就像维基和@aku 的回答一样，我还建议使用 attr_accessible 和 authentication_keys 来创建一个新的 :login 参数，而不是在这里使用 :email 。（我在示例中将其保留为 :email 以显示快速修复。）

I wrote like this and it works out. Don't know if it's "ugly fix", but if I'll come up with a a better solution I'll let you know...

我是这样写的，效果很好。不知道这是否是“丑陋的修复”，但如果我能想出更好的解决方案，我会让你知道......

 def self.authenticate(email, password)
   user = find_by_email(email) ||
     username = find_by_username(email)
   if user && user.password_hash = BCrypt::Engine.hash_secret(password, user.password_salt)
     user
   else
     nil
   end
end

I use a quick hack for this, to avoid changing any devise specific code and use it for my specific scenario (I particularly use it for an API where mobile apps can create users on the server).

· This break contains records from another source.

/-! ### `setByte` changes `mem` alone -/

@[simp] theorem State.setByte_regs (s : State) (a : Nat) (v : Byte) : (s.setByte a v).regs = s.regs := rfl
@[simp] theorem State.setByte_clk (s : State) (a : Nat) (v : Byte) : (s.setByte a v).clk = s.clk := rfl
@[simp] theorem State.setByte_ringCore (s : State) (a : Nat) (v : Byte) : (s.setByte a v).ringCore = s.ringCore := rfl
@[simp] theorem State.setByte_ringDebug (s : State) (a : Nat) (v : Byte) : (s.setByte a v).ringDebug = s.ringDebug := rfl
@[simp] theorem State.setByte_ringConfig (s : State) (a : Nat) (v : Byte) : (s.setByte a v).ringConfig = s.ringConfig := rfl
@[simp] theorem State.setByte_hw (s : State) (a : Nat) (v : Byte) : (s.setByte a v).hw = s.hw := rfl
@[simp] theorem State.setByte_dieReset (s : State) (a : Nat) (v : Byte) : (s.setByte a v).dieReset = s.dieReset := rfl
@[simp] theorem State.setByte_share1 (s : State) (a : Nat) (v : Byte) : (s.setByte a v).share1 = s.share1 := rfl
@[simp] theorem State.setByte_fuse (s : State) (a : Nat) (v : Byte) : (s.setByte a v).fuse = s.fuse := rfl
@[simp] theorem State.setByte_pins (s : State) (a : Nat) (v : Byte) : (s.setByte a v).pins = s.pins := rfl
@[simp] theorem State.setByte_pwr (s : State) (a : Nat) (v : Byte) : (s.setByte a v).pwr = s.pwr := rfl
@[simp] theorem State.setByte_ev (s : State) (a : Nat) (v : Byte) : (s.setByte a v).ev = s.ev := rfl
@[simp] theorem State.setByte_pat (s : State) (a : Nat) (v : Byte) : (s.setByte a v).pat = s.pat := rfl
@[simp] theorem State.setByte_be (s : State) (a : Nat) (v : Byte) : (s.setByte a v).be = s.be := rfl
@[simp] theorem State.setByte_nis (s : State) (a : Nat) (v : Byte) : (s.setByte a v).nis = s.nis := rfl
@[simp] theorem State.setByte_lms (s : State) (a : Nat) (v : Byte) : (s.setByte a v).lms = s.lms := rfl
@[simp] theorem State.setByte_mq (s : State) (a : Nat) (v : Byte) : (s.setByte a v).mq = s.mq := rfl
@[simp] theorem State.setByte_rsps (s : State) (a : Nat) (v : Byte) : (s.setByte a v).rsps = s.rsps := rfl
@[simp] theorem State.setByte_ports (s : State) (a : Nat) (v : Byte) : (s.setByte a v).ports = s.ports := rfl
@[simp] theorem State.setByte_lanes (s : State) (a : Nat) (v : Byte) : (s.setByte a v).lanes = s.lanes := rfl
@[simp] theorem State.setByte_gws (s : State) (a : Nat) (v : Byte) : (s.setByte a v).gws = s.gws := rfl
@[simp] theorem State.setByte_remoteIn (s : State) (a : Nat) (v : Byte) : (s.setByte a v).remoteIn = s.remoteIn := rfl
@[simp] theorem State.setByte_cfg (s : State) (a : Nat) (v : Byte) : (s.setByte a v).cfg = s.cfg := rfl
@[simp] theorem State.setByte_cores (s : State) (a : Nat) (v : Byte) : (s.setByte a v).cores = s.cores := rfl
@[simp] theorem State.setByte_banks (s : State) (a : Nat) (v : Byte) : (s.setByte a v).banks = s.banks := rfl
@[simp] theorem State.setByte_qdrs (s : State) (a : Nat) (v : Byte) : (s.setByte a v).qdrs = s.qdrs := rfl
@[simp] theorem State.setByte_qdrSvc (s : State) (a : Nat) (v : Byte) : (s.setByte a v).qdrSvc = s.qdrSvc := rfl
@[simp] theorem State.setByte_dsets (s : State) (a : Nat) (v : Byte) : (s.setByte a v).dsets = s.dsets := rfl
@[simp] theorem State.setByte_km (s : State) (a : Nat) (v : Byte) : (s.setByte a v).km = s.km := rfl
@[simp] theorem State.setByte_ana (s : State) (a : Nat) (v : Byte) : (s.setByte a v).ana = s.ana := rfl
@[simp] theorem State.setByte_tap (s : State) (a : Nat) (v : Byte) : (s.setByte a v).tap = s.tap := rfl
@[simp] theorem State.setByte_free (s : State) (a : Nat) (v : Byte) : (s.setByte a v).free = s.free := rfl
@[simp] theorem State.setByte_pending (s : State) (a : Nat) (v : Byte) : (s.setByte a v).pending = s.pending := rfl

/-! ### `hwMark` changes `hw` alone -/

@[simp] theorem State.hwMark_regs (s : State) (a : Nat) (bits : W32) : (s.hwMark a bits).regs = s.regs := rfl
@[simp] theorem State.hwMark_clk (s : State) (a : Nat) (bits : W32) : (s.hwMark a bits).clk = s.clk := rfl
@[simp] theorem State.hwMark_ringCore (s : State) (a : Nat) (bits : W32) : (s.hwMark a bits).ringCore = s.ringCore := rfl
@[simp] theorem State.hwMark_ringDebug (s : State) (a : Nat) (bits : W32) : (s.hwMark a bits).ringDebug = s.ringDebug := rfl
@[simp] theorem State.hwMark_ringConfig (s : State) (a : Nat) (bits : W32) : (s.hwMark a bits).ringConfig = s.ringConfig := rfl
@[simp] theorem State.hwMark_dieReset (s : State) (a : Nat) (bits : W32) : (s.hwMark a bits).dieReset = s.dieReset := rfl
@[simp] theorem State.hwMark_share1 (s : State) (a : Nat) (bits : W32) : (s.hwMark a bits).share1 = s.share1 := rfl
@[simp] theorem State.hwMark_fuse (s : State) (a : Nat) (bits : W32) : (s.hwMark a bits).fuse = s.fuse := rfl
@[simp] theorem State.hwMark_pins (s : State) (a : Nat) (bits : W32) : (s.hwMark a bits).pins = s.pins := rfl
@[simp] theorem State.hwMark_pwr (s : State) (a : Nat) (bits : W32) : (s.hwMark a bits).pwr = s.pwr := rfl
@[simp] theorem State.hwMark_ev (s : State) (a : Nat) (bits : W32) : (s.hwMark a bits).ev = s.ev := rfl
@[simp] theorem State.hwMark_pat (s : State) (a : Nat) (bits : W32) : (s.hwMark a bits).pat = s.pat := rfl
@[simp] theorem State.hwMark_be (s : State) (a : Nat) (bits : W32) : (s.hwMark a bits).be = s.be := rfl
@[simp] theorem State.hwMark_nis (s : State) (a : Nat) (bits : W32) : (s.hwMark a bits).nis = s.nis := rfl
@[simp] theorem State.hwMark_lms (s : State) (a : Nat) (bits : W32) : (s.hwMark a bits).lms = s.lms := rfl
@[simp] theorem State.hwMark_mq (s : State) (a : Nat) (bits : W32) : (s.hwMark a bits).mq = s.mq := rfl
@[simp] theorem State.hwMark_rsps (s : State) (a : Nat) (bits : W32) : (s.hwMark a bits).rsps = s.rsps := rfl
@[simp] theorem State.hwMark_ports (s : State) (a : Nat) (bits : W32) : (s.hwMark a bits).ports = s.ports := rfl
@[simp] theorem State.hwMark_lanes (s : State) (a : Nat) (bits : W32) : (s.hwMark a bits).lanes = s.lanes := rfl
@[simp] theorem State.hwMark_gws (s : State) (a : Nat) (bits : W32) : (s.hwMark a bits).gws = s.gws := rfl
@[simp] theorem State.hwMark_remoteIn (s : State) (a : Nat) (bits : W32) : (s.hwMark a bits).remoteIn = s.remoteIn := rfl
@[simp] theorem State.hwMark_cfg (s : State) (a : Nat) (bits : W32) : (s.hwMark a bits).cfg = s.cfg := rfl
@[simp] theorem State.hwMark_cores (s : State) (a : Nat) (bits : W32) : (s.hwMark a bits).cores = s.cores := rfl
@[simp] theorem State.hwMark_banks (s : State) (a : Nat) (bits : W32) : (s.hwMark a bits).banks = s.banks := rfl
@[simp] theorem State.hwMark_qdrs (s : State) (a : Nat) (bits : W32) : (s.hwMark a bits).qdrs = s.qdrs := rfl
@[simp] theorem State.hwMark_qdrSvc (s : State) (a : Nat) (bits : W32) : (s.hwMark a bits).qdrSvc = s.qdrSvc := rfl
@[simp] theorem State.hwMark_dsets (s : State) (a : Nat) (bits : W32) : (s.hwMark a bits).dsets = s.dsets := rfl
@[simp] theorem State.hwMark_km (s : State) (a : Nat) (bits : W32) : (s.hwMark a bits).km = s.km := rfl
@[simp] theorem State.hwMark_ana (s : State) (a : Nat) (bits : W32) : (s.hwMark a bits).ana = s.ana := rfl
@[simp] theorem State.hwMark_tap (s : State) (a : Nat) (bits : W32) : (s.hwMark a bits).tap = s.tap := rfl
@[simp] theorem State.hwMark_mem (s : State) (a : Nat) (bits : W32) : (s.hwMark a bits).mem = s.mem := rfl
@[simp] theorem State.hwMark_free (s : State) (a : Nat) (bits : W32) : (s.hwMark a bits).free = s.free := rfl
@[simp] theorem State.hwMark_pending (s : State) (a : Nat) (bits : W32) : (s.hwMark a bits).pending = s.pending := rfl

/-! ### `setOutPin` changes `ev` alone -/

@[simp] theorem State.setOutPin_regs (s : State) (i : Nat) (p : OutPin) : (s.setOutPin i p).regs = s.regs := rfl
@[simp] theorem State.setOutPin_clk (s : State) (i : Nat) (p : OutPin) : (s.setOutPin i p).clk = s.clk := rfl
@[simp] theorem State.setOutPin_ringCore (s : State) (i : Nat) (p : OutPin) : (s.setOutPin i p).ringCore = s.ringCore := rfl
@[simp] theorem State.setOutPin_ringDebug (s : State) (i : Nat) (p : OutPin) : (s.setOutPin i p).ringDebug = s.ringDebug := rfl
@[simp] theorem State.setOutPin_ringConfig (s : State) (i : Nat) (p : OutPin) : (s.setOutPin i p).ringConfig = s.ringConfig := rfl
@[simp] theorem State.setOutPin_hw (s : State) (i : Nat) (p : OutPin) : (s.setOutPin i p).hw = s.hw := rfl
@[simp] theorem State.setOutPin_dieReset (s : State) (i : Nat) (p : OutPin) : (s.setOutPin i p).dieReset = s.dieReset := rfl
@[simp] theorem State.setOutPin_share1 (s : State) (i : Nat) (p : OutPin) : (s.setOutPin i p).share1 = s.share1 := rfl
@[simp] theorem State.setOutPin_fuse (s : State) (i : Nat) (p : OutPin) : (s.setOutPin i p).fuse = s.fuse := rfl
@[simp] theorem State.setOutPin_pins (s : State) (i : Nat) (p : OutPin) : (s.setOutPin i p).pins = s.pins := rfl
@[simp] theorem State.setOutPin_pwr (s : State) (i : Nat) (p : OutPin) : (s.setOutPin i p).pwr = s.pwr := rfl
@[simp] theorem State.setOutPin_pat (s : State) (i : Nat) (p : OutPin) : (s.setOutPin i p).pat = s.pat := rfl
@[simp] theorem State.setOutPin_be (s : State) (i : Nat) (p : OutPin) : (s.setOutPin i p).be = s.be := rfl
@[simp] theorem State.setOutPin_nis (s : State) (i : Nat) (p : OutPin) : (s.setOutPin i p).nis = s.nis := rfl
@[simp] theorem State.setOutPin_lms (s : State) (i : Nat) (p : OutPin) : (s.setOutPin i p).lms = s.lms := rfl
@[simp] theorem State.setOutPin_mq (s : State) (i : Nat) (p : OutPin) : (s.setOutPin i p).mq = s.mq := rfl
@[simp] theorem State.setOutPin_rsps (s : State) (i : Nat) (p : OutPin) : (s.setOutPin i p).rsps = s.rsps := rfl
@[simp] theorem State.setOutPin_ports (s : State) (i : Nat) (p : OutPin) : (s.setOutPin i p).ports = s.ports := rfl
@[simp] theorem State.setOutPin_lanes (s : State) (i : Nat) (p : OutPin) : (s.setOutPin i p).lanes = s.lanes := rfl
@[simp] theorem State.setOutPin_gws (s : State) (i : Nat) (p : OutPin) : (s.setOutPin i p).gws = s.gws := rfl
@[simp] theorem State.setOutPin_remoteIn (s : State) (i : Nat) (p : OutPin) : (s.setOutPin i p).remoteIn = s.remoteIn := rfl
@[simp] theorem State.setOutPin_cfg (s : State) (i : Nat) (p : OutPin) : (s.setOutPin i p).cfg = s.cfg := rfl
@[simp] theorem State.setOutPin_cores (s : State) (i : Nat) (p : OutPin) : (s.setOutPin i p).cores = s.cores := rfl
@[simp] theorem State.setOutPin_banks (s : State) (i : Nat) (p : OutPin) : (s.setOutPin i p).banks = s.banks := rfl
@[simp] theorem State.setOutPin_qdrs (s : State) (i : Nat) (p : OutPin) : (s.setOutPin i p).qdrs = s.qdrs := rfl
@[simp] theorem State.setOutPin_qdrSvc (s : State) (i : Nat) (p : OutPin) : (s.setOutPin i p).qdrSvc = s.qdrSvc := rfl
@[simp] theorem State.setOutPin_dsets (s : State) (i : Nat) (p : OutPin) : (s.setOutPin i p).dsets = s.dsets := rfl
@[simp] theorem State.setOutPin_km (s : State) (i : Nat) (p : OutPin) : (s.setOutPin i p).km = s.km := rfl
@[simp] theorem State.setOutPin_ana (s : State) (i : Nat) (p : OutPin) : (s.setOutPin i p).ana = s.ana := rfl
@[simp] theorem State.setOutPin_tap (s : State) (i : Nat) (p : OutPin) : (s.setOutPin i p).tap = s.tap := rfl
@[simp] theorem State.setOutPin_mem (s : State) (i : Nat) (p : OutPin) : (s.setOutPin i p).mem = s.mem := rfl
@[simp] theorem State.setOutPin_free (s : State) (i : Nat) (p : OutPin) : (s.setOutPin i p).free = s.free := rfl
@[simp] theorem State.setOutPin_pending (s : State) (i : Nat) (p : OutPin) : (s.setOutPin i p).pending = s.pending := rfl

我为此使用了一个快速 hack，以避免更改任何设计特定的代码并将其用于我的特定场景（我特别将它用于移动应用程序可以在服务器上创建用户的 API）。

I have added a before_filter to all the devise controllers where if username is being passed, I generate an email from the username ("#{params[:user][:username]}@mycustomdomain.com") and save the user. For all other calls as well, I generate the email based on same logic. My before_filter looks like this:

我在所有设备控制器中添加了一个 before_filter，如果用户名被传递，我会从用户名（“#{params[:user][:username]}@mycustomdomain.com”）生成一封电子邮件并保存用户。对于所有其他调用，我也根据相同的逻辑生成电子邮件。我的 before_filter 看起来像这样：

def generate_email_for_username
    return if(!params[:user][:email].blank? || params[:user][:username].blank?)
    params[:user][:email] = "#{params[:user][:username]}@mycustomdomain.com"
end

I am also saving username in the users table, so I know that users with email ending in @mycustomdomain.com were created using username.

我还将用户名保存在用户表中，因此我知道电子邮件以 @mycustomdomain.com 结尾的用户是使用用户名创建的。